REQUIREMENT: Once you find the line containing "valve takes position" in the data below, copy it and each following line exactly, up to and including the line containing "f.maximumHold = p.maximumHold", and nothing else.

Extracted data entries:
-- ==== Sys2Proof/Certificates/Slice0/Obligations.lean ====
section
/-! DEFINITION. The statements for the provers. `Answers i s k st d t` says that the request `i` answers on `s` with the
status `st` and the bytes `d`, in a reply to a request of kind `k`, and leaves everything but the reply buffer and the
receiver as in `t`; `Yields i s t` says that the event `i` leads from `s` to `t`. -/

open Sys2Proof Sys2Proof.Machine

/-! ### Steps and answers -/

/-- A step takes the command at the front of the queue and runs it on the state with the rest of the queue. -/
def Obligations.FrontCommandRuns : Prop :=
  ∀ (c : Instr) (rest : List Instr) (s : State),
    step { s with pending := c :: rest } = exec c { s with pending := rest }

/-- A step on an empty queue is a millisecond of elapsed time (the model's choice, log 3). In it count the open response
windows, the overcurrent times of supplies that are ON, the consent timer, the RUNNING move timers, the hold elapsed of
HOLDING valves, the dwell left in DWELL, the crew timers, the retry left in RUN, the time on and the debounce timers, all in
milliseconds; the time base counts each hundredth, a tenth of a second. An event joins the queue exactly when its counter
reaches its mark (an overcurrent passes the blanking time a millisecond after reaching it, the model's choice, log 60), in an
order that is not stated here (log 44), and nothing else joins it or changes. -/
def Obligations.IdleStepCountsElapsedTime : Prop :=
  ∀ s : State, s.pending = [] → Table.Wf s.drive.valves →
    let tenth : Bool := decide ((s.elapsed + 1) % 100 = 0)
    ∃ t, step s = .next t
      ∧ t = { s with
          elapsed := s.elapsed + 1
          reports := { s.reports with
            timeBase := if tenth then min 4294967295 (s.reports.timeBase + 1) else s.reports.timeBase }
          engine := { s.engine with consentLeft := s.engine.consentLeft.map (· - 1) }
          drive := { s.drive with
            valves := s.drive.valves.map fun e => (e.1,
              { e.2 with
                crewLeft := e.2.crewLeft.map (· - 1)
                move := e.2.move.map fun m =>
                  { m with
                    timerLeft := if m.standing = .running then m.timerLeft - 1 else m.timerLeft
                    holdElapsed := if e.2.motion = .holding then m.holdElapsed + 1 else m.holdElapsed
                    dwellLeft := if e.2.motion = .dwell then m.dwellLeft - 1 else m.dwellLeft } }) }
          supply := t.supply, control := t.control, alarms := t.alarms, pending := t.pending }
      ∧ (∀ l, t.control.get l = { s.control.get l with
          exchange := (s.control.get l).exchange.map fun x => { x with window := x.window.map (· - 1) } })
      ∧ (∀ l, t.supply.get l = { s.supply.get l with
          overTime := if (s.supply.get l).state = .on ∧ (s.supply.get l).overcurrent = true
            then min 255 ((s.supply.get l).overTime + 1) else (s.supply.get l).overTime
          retryLeft := if s.store.mode = .run then (s.supply.get l).retryLeft.map (· - 1) else (s.supply.get l).retryLeft
          timeOn := (s.supply.get l).timeOn.map fun n => min 30000 (n + 1) })
      ∧ (∀ i : Fin 8, t.alarms[i] = { s.alarms[i] with timer := s.alarms[i].timer.map (· - 1) })
      ∧ (.timeBaseWrap ∈ t.pending ↔ tenth = true ∧ 4294967295 ≤ s.reports.timeBase)
      ∧ (.consentTimeout ∈ t.pending ↔ ∃ n ≤ 1, s.engine.consentLeft = some n)
      ∧ (∀ v, .moveTimerExpiry v ∈ t.pending ↔
          ∃ m, (s.dyn v).move = some m ∧ m.standing = .running ∧ m.timerLeft ≤ 1)
      ∧ (∀ v, .surgeStall v ∈ t.pending ↔
          (s.dyn v).motion = .holding ∧ ∃ m p, (s.dyn v).move = some m ∧ s.actuated v = some p
            ∧ p.maximumHold ≠ 0 ∧ m.stallReported = false ∧ p.maximumHold * 1000 ≤ m.holdElapsed + 1)
      ∧ (∀ v, .dwellEnd v ∈ t.pending ↔
          (s.dyn v).motion = .dwell ∧ ∃ m p, (s.dyn v).move = some m ∧ s.actuated v = some p ∧ m.dwellLeft ≤ 1)
      ∧ (∀ v, .crewOverdue v ∈ t.pending ↔ ∃ n ≤ 1, (s.dyn v).crewLeft = some n)
      ∧ (∀ i : Fin 8, .debounceExpiry (i.val + 1) ∈ t.pending ↔ ∃ n ≤ 1, s.alarms[i].timer = some n)
      ∧ (∀ l, .responseWindowExpiry l ∈ t.pending ↔
          ∃ x n, (s.control.get l).exchange = some x ∧ x.window = some n ∧ n ≤ 1)
      ∧ (∀ l, .supplyTrip l ∈ t.pending ↔
          (s.supply.get l).state = .on ∧ (s.supply.get l).overcurrent = true
            ∧ (s.map.lines.get l).blanking ≤ (s.supply.get l).overTime)
      ∧ (∀ l, .supplyRetry l ∈ t.pending ↔ s.store.mode = .run ∧ ∃ n ≤ 1, (s.supply.get l).retryLeft = some n)
      ∧ (∀ l, .timeOnReached l ∈ t.pending ↔ ∃ n, 29999 ≤ n ∧ (s.supply.get l).timeOn = some n)
      ∧ ∀ c ∈ t.pending, c = .timeBaseWrap ∨ c = .consentTimeout
          ∨ (∃ v, c = .moveTimerExpiry v ∨ c = .surgeStall v ∨ c = .dwellEnd v ∨ c = .crewOverdue v)
          ∨ (∃ l, c = .responseWindowExpiry l ∨ c = .supplyTrip l ∨ c = .supplyRetry l ∨ c = .timeOnReached l)
          ∨ ∃ i : Fin 8, c = .debounceExpiry (i.val + 1)

/-- Every unicast request is answered: its reply stands in the reply buffer and the receiver is in REPLYING; and a request
that is refused, with any status but DONE and ACCEPTED, changes nothing else. -/
def Obligations.RequestsAreAnsweredAndRefusalsChangeNothing : Prop :=
  ∀ (i : Instr) (k : Byte) (s : State), requestKind i = some k → isBroadcast i = false →
    ∃ status data t, Answers i s k status data t ∧ (status ≠ .done → status ≠ .accepted → t = s)

/-- A request is refused with WRONG_MODE exactly in the modes in which it is not taken; and in CONFIG, while a save is in
progress, every map edit, SAVE_MAP and LEAVE_CONFIG are refused with BUSY. -/
def Obligations.WrongModeAndBusyGateTheRequests : Prop :=
  ∀ (i : Instr) (k : Byte) (s : State), requestKind i = some k → isBroadcast i = false →
    ((∃ data t, Answers i s k .wrongMode data t) ↔ takenIn i s.store.mode = false)
    ∧ (s.store.mode = .config → s.store.busy = true → (∀ m, takenIn i m = decide (m = .config)) →
        Answers i s k .busy [] s)

/-- Every request with fields that is judged by its fields' ranges refuses a field out of range with BAD_FIELD and names the
first such field in payload order, in the modes in which it is taken: the PUT and DROP requests in CONFIG with no save in
progress (PUT_VALVE naming end B also when it is end A, and the hysteresis also when it is not below a ceiling other than 0,
its actuated fields being judged only for an ACTUATED valve), the requests of RUN, SET_OPERABILITY, the reads, and the
requests of the report unit. -/
def Obligations.FirstBadFieldIsNamed : Prop :=
  (∀ s : State, s.store.mode = .config → s.store.busy = false →
    (∀ segment customers source priority,
      NamesFirstBad (.putSegment segment customers source priority) 0x01#8 s 1
        [1 ≤ segment ∧ segment ≤ 511, customers ≤ 65535, source ≤ 1, priority ≤ 1])
    ∧ (∀ f : ValveFields,
      NamesFirstBad (.putValve f) 0x02#8 s 1
        [1 ≤ f.valve ∧ f.valve ≤ 1023, 1 ≤ f.endA ∧ f.endA ≤ 511, f.endB ≤ 511 ∧ f.endB ≠ f.endA, f.kind ≤ 1,
          f.normalState ≤ 1, f.closingRank ≤ 15, f.kind = 0 → f.stationLine ≤ 3,
          f.kind = 0 → 1 ≤ f.stationAddress ∧ f.stationAddress ≤ 16, f.kind = 0 → 1 ≤ f.channel ∧ f.channel ≤ 4,
          f.kind = 0 → 10 ≤ f.strokeTime ∧ f.strokeTime ≤ 1000,
          f.kind = 0 → 500 ≤ f.throttlePoint ∧ f.throttlePoint ≤ 990,
          f.kind = 0 → 1 ≤ f.slowRatio ∧ f.slowRatio ≤ 8,
          f.kind = 0 → f.surgeCeiling = 0 ∨ (50 ≤ f.surgeCeiling ∧ f.surgeCeiling ≤ 2500),
          f.kind = 0 → (10 ≤ f.surgeHysteresis ∧ f.surgeHysteresis ≤ 500)
            ∧ (f.surgeCeiling = 0 ∨ f.surgeHysteresis < f.surgeCeiling),
          f.kind = 0 → f.maximumHold ≤ 3600, f.kind = 0 → f.torqueRetries ≤ 3,
          f.kind = 0 → 10 ≤ f.chargeOpening ∧ f.chargeOpening ≤ 200, f.kind = 0 → f.chargeDwell ≤ 600])
    ∧ (∀ line address pollClass multiplier extraDelay tap,
      NamesFirstBad (.putStation line address pollClass multiplier extraDelay tap) 0x03#8 s 1
        [line ≤ 3, 1 ≤ address ∧ address ≤ 16, pollClass ≤ 2,
          (if pollClass = 0 then 2 else 0) ≤ multiplier ∧ multiplier ≤ 63, extraDelay ≤ 15, tap ≤ 1])
    ∧ (∀ line enabled speed blanking retry tripLimit,
      NamesFirstBad (.putLine line enabled speed blanking retry tripLimit) 0x04#8 s 1
        [line ≤ 3, enabled ≤ 1, speed ≤ 2, 1 ≤ blanking ∧ blanking ≤ 255, 1 ≤ retry ∧ retry ≤ 60,
          1 ≤ tripLimit ∧ tripLimit ≤ 15])
    ∧ (∀ input segment level debounce action,
      NamesFirstBad (.putAlarm input segment level debounce action) 0x05#8 s 1
        [1 ≤ input ∧ input ≤ 8, segment ≤ 511, level ≤ 1, 1 ≤ debounce ∧ debounce ≤ 255, action ≤ 1])
    ∧ (∀ threshold timeout timeoutAction crewTimeout crewAction parallel,
      NamesFirstBad (.putPolicy threshold timeout timeoutAction crewTimeout crewAction parallel) 0x06#8 s 1
        [threshold ≤ 1000000, timeout ≤ 3600, timeoutAction ≤ 1, crewTimeout ≤ 480, crewAction ≤ 1,
          1 ≤ parallel ∧ parallel ≤ 4])
    ∧ (∀ segment, NamesFirstBad (.dropSegment segment) 0x07#8 s 1 [1 ≤ segment ∧ segment ≤ 511])
    ∧ (∀ valve, NamesFirstBad (.dropValve valve) 0x08#8 s 1 [1 ≤ valve ∧ valve ≤ 1023])
    ∧ ∀ line address, NamesFirstBad (.dropStation line address) 0x09#8 s 1 [line ≤ 3, 1 ≤ address ∧ address ≤ 16])
  ∧ (∀ s : State, s.store.mode = .run →
    (∀ segment group always,
      NamesFirstBad (.declare segment group always) 0x30#8 s 1 [1 ≤ segment ∧ segment ≤ 511, group ≤ 14, always ≤ 1])
    ∧ (∀ incident answer, NamesFirstBad (.consent incident answer) 0x31#8 s 1 [True, answer ≤ 1])
    ∧ (∀ valve result, NamesFirstBad (.crewResult valve result) 0x32#8 s 1 [1 ≤ valve ∧ valve ≤ 1023, result ≤ 2])
    ∧ (∀ code, NamesFirstBad (.release false code) 0x36#8 s 1 [code ≤ 15])
    ∧ (∀ line, NamesFirstBad (.resetLine line) 0x51#8 s 1 [line ≤ 3])
    ∧ (∀ line, NamesFirstBad (.supplyOn line) 0x52#8 s 1 [line ≤ 3])
    ∧ ∀ incident list start, NamesFirstBad (.readPlan incident list start) 0x25#8 s 1 [True, list ≤ 3])
  ∧ (∀ s : State, s.store.mode ≠ .starting →
    (∀ segment start, NamesFirstBad (.readSegment segment start) 0x20#8 s 1 [1 ≤ segment ∧ segment ≤ 511])
    ∧ (∀ valve, NamesFirstBad (.readValve valve) 0x21#8 s 1 [1 ≤ valve ∧ valve ≤ 1023])
    ∧ (∀ line address, NamesFirstBad (.readStation line address) 0x22#8 s 1 [line ≤ 3, 1 ≤ address ∧ address ≤ 16])
    ∧ ∀ line, NamesFirstBad (.readLine line) 0x23#8 s 1 [line ≤ 3])
  ∧ (∀ s : State, s.store.mode = .run ∨ s.store.mode = .config → ∀ valve value,
      NamesFirstBad (.setOperability valve value) 0x35#8 s 1 [1 ≤ valve ∧ valve ≤ 1023, value ≤ 2])
  ∧ ∀ s : State,
    (∀ slot, NamesFirstBad (.readIncident slot) 0x24#8 s 1 [slot ≤ 3])
    ∧ (∀ kind setting, NamesFirstBad (.setMask kind setting) 0x41#8 s 1 [1 ≤ kind ∧ kind ≤ 22, setting ≤ 1])
    ∧ (∀ kind line, NamesFirstBad (.setRoute kind line) 0x42#8 s 1 [1 ≤ kind ∧ kind ≤ 23, line ≤ 1])
    ∧ ∀ value, NamesFirstBad (.setWatermark value) 0x43#8 s 1 [1 ≤ value ∧ value ≤ 32]

/-! ### The network map (01) -/

/-- PUT_SEGMENT, PUT_STATION, PUT_LINE and PUT_POLICY in CONFIG with their fields in range replace a segment's entry, a
station's entry, a line's settings and the policy whole, and change nothing else. -/
def Obligations.PutsReplaceTheRecordWhole : Prop :=
  ∀ s : State, s.store.mode = .config → s.store.busy = false →
    (∀ segment customers source priority : Nat, 1 ≤ segment → segment ≤ 511 → customers ≤ 65535 → source ≤ 1 →
      priority ≤ 1 →
      Answers (.putSegment segment customers source priority) s 0x01#8 .done []
        { s with map := { s.map with
            segments := Table.put s.map.segments segment ⟨customers, decide (source = 1), decide (priority = 1)⟩ } })
    ∧ (∀ (l : Line) (address multiplier extraDelay tap : Nat) (cls : PollClass),
      1 ≤ address → address ≤ 16 → (cls = .a → 2 ≤ multiplier) → multiplier ≤ 63 → extraDelay ≤ 15 → tap ≤ 1 →
      Answers (.putStation (Line.code l) address cls.code multiplier extraDelay tap) s 0x03#8 .done []
        { s with map := { s.map with
            stations := Table.put s.map.stations (Line.code l * 256 + address)
              ⟨cls, multiplier, extraDelay, decide (tap = 1)⟩ } })
    ∧ (∀ (l : Line) (speed : Baud) (enabled blanking retry tripLimit : Nat),
      enabled ≤ 1 → 1 ≤ blanking → blanking ≤ 255 → 1 ≤ retry → retry ≤ 60 → 1 ≤ tripLimit → tripLimit ≤ 15 →
      Answers (.putLine (Line.code l) enabled speed.code blanking retry tripLimit) s 0x04#8 .done []
        { s with map := { s.map with
            lines := s.map.lines.set l ⟨decide (enabled = 1), speed, blanking, retry, tripLimit⟩ } })
    ∧ ∀ threshold timeout timeoutAction crewTimeout crewAction parallel : Nat,
      threshold ≤ 1000000 → timeout ≤ 3600 → timeoutAction ≤ 1 → crewTimeout ≤ 480 → crewAction ≤ 1 →
      1 ≤ parallel → parallel ≤ 4 →
      Answers (.putPolicy threshold timeout timeoutAction crewTimeout crewAction parallel) s 0x06#8 .done []
        { s with map := { s.map with
            policy := ⟨threshold, timeout, if timeoutAction = 0 then .proceed else .decline, crewTimeout,
              if crewAction = 0 then .report else .planAround, parallel⟩ } }

/-- PUT_VALVE in CONFIG with its fields in range replaces the valve's entry whole and sets its dynamic record: a MANUAL
valve takes position and closed-confirmed flag from its normal state, an ACTUATED one has its position UNKNOWN and the flag
clear; motion, move and crew timer are as after a full reset, and operability and holder set are kept. -/
def Obligations.PutValveWritesEntryAndRecord : Prop :=
  ∀ (s : State) (f : ValveFields) (p : ActuatedPart), s.store.mode = .config → s.store.busy = false →
    FieldsValid f →
    (f.kind = 0 → f.stationLine = Line.code p.line ∧ f.stationAddress = p.address ∧ f.channel = p.channel
      ∧ f.strokeTime = p.strokeTime ∧ f.throttlePoint = p.throttlePoint ∧ f.slowRatio = p.slowRatio
      ∧ f.surgeCeiling = p.surgeCeiling ∧ f.surgeHysteresis = p.surgeHysteresis ∧ f.maximumHold = p.maximumHold
      ∧ f.torqueRetries = p.torqueRetries ∧ f.chargeOpening = p.chargeOpening ∧ f.chargeDwell = p.chargeDwell) →
    ∃ t, Answers (.putValve f) s 0x02#8 .done [] t
      ∧ t.map = { s.map with
          valves := Table.put s.map.valves f.valve
            ⟨f.endA, f.endB, if f.kind = 0 then .actuated p else .manual,
              if f.normalState = 0 then .normallyOpen else .normallyClosed, f.closingRank⟩ }
      ∧ t.dyn f.valve =
          { position := if f.kind = 0 then none else if f.normalState = 0 then some 0 else some 1000
            confirmed := decide (f.kind = 1 ∧ f.normalState = 1)
            motion := .idle, operability := (s.dyn f.valve).operability, holders := (s.dyn f.valve).holders,
            move := none, crewLeft := none, toldUnreachable := false }
      ∧ (∀ u ≠ f.valve, t.dyn u = s.dyn u)
      ∧ t = { s with map := t.map, drive := { s.drive with valves := t.drive.valves } }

EXERCISE OUTPUT:
valve takes position and closed-confirmed flag from its normal state, an ACTUATED one has its position UNKNOWN and the flag
clear; motion, move and crew timer are as after a full reset, and operability and holder set are kept. -/
def Obligations.PutValveWritesEntryAndRecord : Prop :=
  ∀ (s : State) (f : ValveFields) (p : ActuatedPart), s.store.mode = .config → s.store.busy = false →
    FieldsValid f →
    (f.kind = 0 → f.stationLine = Line.code p.line ∧ f.stationAddress = p.address ∧ f.channel = p.channel
      ∧ f.strokeTime = p.strokeTime ∧ f.throttlePoint = p.throttlePoint ∧ f.slowRatio = p.slowRatio
      ∧ f.surgeCeiling = p.surgeCeiling ∧ f.surgeHysteresis = p.surgeHysteresis ∧ f.maximumHold = p.maximumHold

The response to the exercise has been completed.